#### Data to process

/-- SYS_BLK_QUERY advances qseq and shows the block's state, whether the reference is stale, and its incarnation, or state 0, stale and 0 where it names none. SYS_MODE_WRITE with the held value changes nothing, else sets kw_regs while the update buffer is empty and no strobe is pending, else is counted. A strobe naming groups joins them to the pending ones, fixes T if none was pending, and marks the held writes of those groups; STROBE_TICK at T clears the pending groups and applies the held writes named, each of which leaves the buffer. TMR_SCAN votes every hurt field: a majority of good copies wins, each copy that differs is counted and recorded; where no copy is good the loss is counted and recorded. -/
def Obligations.SystemRegisterResults : Prop :=
  ∀ (ref : BitVec 64) (w : BitVec 32) (s : State),
    Completes (.sysBlkQuery ref) s (fun t => t.get .sysBlkQueryResQseq = (s.get .sysBlkQueryResQseq + 1) % 2 ^ 12 ∧
      t.get .sysBlkQueryResBlk = ref.toNat / 2 ^ 32 ∧
      (refBlk ref = none → t.get .sysBlkQueryResState = 0 ∧ t.get .sysBlkQueryResStale = 1 ∧ t.get .sysBlkQueryResInc = 0) ∧
      (∀ b, refBlk ref = some b → t.get .sysBlkQueryResState = s.blkState b % 8 ∧ t.get .sysBlkQueryResInc = s.blkInc b % 2 ^ 16 ∧
        t.get .sysBlkQueryResStale = (if s.refCurrent ref = true then 0 else 1)) ∧
      RegsBut [(.sysBlkQueryRes, 0)] s t ∧ KeepsBut [.regs] s t) ∧
    (let k := if w.getLsbD 0 then 1 else 0
     (s.get .sysModeKwRegs = k → exec (.sysModeWrite w) s = .next s) ∧
     (s.get .sysModeKwRegs ≠ k → s.upd = [] → s.get .sysUpdStaPending = 0 →
       Completes (.sysModeWrite w) s (fun t => t.get .sysModeKwRegs = k ∧ RegsBut [(.sysMode, 0)] s t ∧ KeepsBut [.regs] s t)) ∧
     (s.get .sysModeKwRegs ≠ k → (s.upd ≠ [] ∨ s.get .sysUpdStaPending ≠ 0) →
       exec (.sysModeWrite w) s = .next (s.bump .sysUpdOvfWrites))) ∧
    (let groups := w.toNat % 2 ^ 15
     (groups = 0 → exec (.sysUpdStrobe w) s = .next s) ∧
     (groups ≠ 0 → Completes (.sysUpdStrobe w) s (fun t =>
       t.get .sysUpdStaPending = s.get .sysUpdStaPending ||| groups ∧
       (s.get .sysUpdStaPending ≠ 0 → t.reg .sysUpdAt 0 = s.reg .sysUpdAt 0) ∧
       (s.get .sysUpdStaPending = 0 → s.lt.toNat + 65536000 + 2 ^ 24 < 2 ^ 64 →
         (t.reg .sysUpdAt 0).toNat % 2 ^ 24 = 0 ∧ s.lt.toNat + 65536000 ≤ (t.reg .sysUpdAt 0).toNat ∧
         (t.reg .sysUpdAt 0).toNat < s.lt.toNat + 65536000 + 2 ^ 24) ∧
       t.upd = s.upd.map (fun e => (e.1, { e.2 with named := e.2.named || bitOf groups e.2.reg.info.dom })) ∧
       RegsBut [(.sysUpdSta, 0), (.sysUpdAt, 0)] s t ∧ KeepsBut [.regs, .upd] s t))) ∧
    (s.get .sysUpdStaPending = 0 → exec .strobeTick s = .next s) ∧
    (s.get .sysUpdStaPending ≠ 0 → 0 ≤ ltDiff s.lt (s.reg .sysUpdAt 0) →
      ((∀ e ∈ s.upd, e.2.named = false) → Completes .strobeTick s (fun t => t.get .sysUpdStaPending = 0 ∧ t.upd = s.upd ∧
        RegsBut [(.sysUpdSta, 0)] s t ∧ KeepsBut [.regs] s t)) ∧
      (∀ k h, s.upd = [(k, h)] → h.named = true → h.reg.bankStep = none → s.granted h.reg h.ix = false →
        let u := (s.set .sysUpdStaPending 0 0).setUpd []
        exec .strobeTick s = .next (u.writeReg h.reg h.ix 0
          (((s.set .sysUpdStaPending 0 0).reg h.reg h.ix &&& ~~~h.reg.boundMask) ||| (h.v &&& h.reg.boundMask)) true).1) ∧
      (∀ k h, s.upd = [(k, h)] → h.named = true → s.granted h.reg h.ix = true →
        exec .strobeTick s = .next (((s.set .sysUpdStaPending 0 0).setUpd []).ignReg h.reg h.ix))) ∧
    (s.tmr = [] → exec .tmrScan s = .next s) ∧
    (∀ h a b c, s.tmr = [h] → h.lo ≤ h.hi → h.hi < 64 → h.reg ≠ .sysTmrFixCnt → h.reg ≠ .sysTmrLost →
      a < 2 ^ (h.hi + 1 - h.lo) → b < 2 ^ (h.hi + 1 - h.lo) → c < 2 ^ (h.hi + 1 - h.lo) →
      let x := (a &&& b) ||| (a &&& c) ||| (b &&& c)
      (h.copies = [(a, true), (b, true), (c, true)] → Completes .tmrScan s (fun t => t.tmr = [] ∧ t.get ⟨h.reg, h.hi, h.lo⟩ h.ix = x ∧
        t.get .sysTmrFixCntFixes = (s.get .sysTmrFixCntFixes + ([a, b, c].filter (· != x)).length) % 2 ^ 64 ∧
        ((a ≠ b ∨ b ≠ c) → ∃ r, t.cairn.raised = s.cairn.raised ++ [r] ∧ r.code = .tmrFix) ∧
        RegsBut [(h.reg, h.ix), (.sysTmrFixCnt, 0)] s t ∧ KeepsBut [.regs, .tmr, .cairn, .freeCtr] s t)) ∧
      (h.copies = [(a, true), (b, false), (c, false)] → Completes .tmrScan s (fun t => t.tmr = [] ∧
        t.get ⟨h.reg, h.hi, h.lo⟩ h.ix = a ∧ t.get .sysTmrFixCntFixes = (s.get .sysTmrFixCntFixes + 2) % 2 ^ 64)) ∧
      (h.copies = [(a, false), (b, false), (c, false)] → Completes .tmrScan s (fun t => t.tmr = [] ∧
        t.get ⟨h.reg, h.hi, h.lo⟩ h.ix = x ∧ t.get .sysTmrLostLost = (s.get .sysTmrLostLost + 1) % 2 ^ 64 ∧
        ∃ r, t.cairn.raised = s.cairn.raised ++ [r] ∧ r.code = .tmrLost)))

########

About this task
Of the entries above, repeat exactly the lines between the line with "t.upd = s.upd.map" and the line with "x)).length) % 2 ^ 64 ∧", inclusive, and no others.

Your solution
       t.upd = s.upd.map (fun e => (e.1, { e.2 with named := e.2.named || bitOf groups e.2.reg.info.dom })) ∧
       RegsBut [(.sysUpdSta, 0), (.sysUpdAt, 0)] s t ∧ KeepsBut [.regs, .upd] s t))) ∧
    (s.get .sysUpdStaPending = 0 → exec .strobeTick s = .next s) ∧
    (s.get .sysUpdStaPending ≠ 0 → 0 ≤ ltDiff s.lt (s.reg .sysUpdAt 0) →
      ((∀ e ∈ s.upd, e.2.named = false) → Completes .strobeTick s (fun t => t.get .sysUpdStaPending = 0 ∧ t.upd = s.upd ∧
        RegsBut [(.sysUpdSta, 0)] s t ∧ KeepsBut [.regs] s t)) ∧
      (∀ k h, s.upd = [(k, h)] → h.named = true → h.reg.bankStep = none → s.granted h.reg h.ix = false →
        let u := (s.set .sysUpdStaPending 0 0).setUpd []
        exec .strobeTick s = .next (u.writeReg h.reg h.ix 0
          (((s.set .sysUpdStaPending 0 0).reg h.reg h.ix &&& ~~~h.reg.boundMask) ||| (h.v &&& h.reg.boundMask)) true).1) ∧
      (∀ k h, s.upd = [(k, h)] → h.named = true → s.granted h.reg h.ix = true →
        exec .strobeTick s = .next (((s.set .sysUpdStaPending 0 0).setUpd []).ignReg h.reg h.ix))) ∧
    (s.tmr = [] → exec .tmrScan s = .next s) ∧
    (∀ h a b c, s.tmr = [h] → h.lo ≤ h.hi → h.hi < 64 → h.reg ≠ .sysTmrFixCnt → h.reg ≠ .sysTmrLost →
      a < 2 ^ (h.hi + 1 - h.lo) → b < 2 ^ (h.hi + 1 - h.lo) → c < 2 ^ (h.hi + 1 - h.lo) →
      let x := (a &&& b) ||| (a &&& c) ||| (b &&& c)
      (h.copies = [(a, true), (b, true), (c, true)] → Completes .tmrScan s (fun t => t.tmr = [] ∧ t.get ⟨h.reg, h.hi, h.lo⟩ h.ix = x ∧
        t.get .sysTmrFixCntFixes = (s.get .sysTmrFixCntFixes + ([a, b, c].filter (· != x)).length) % 2 ^ 64 ∧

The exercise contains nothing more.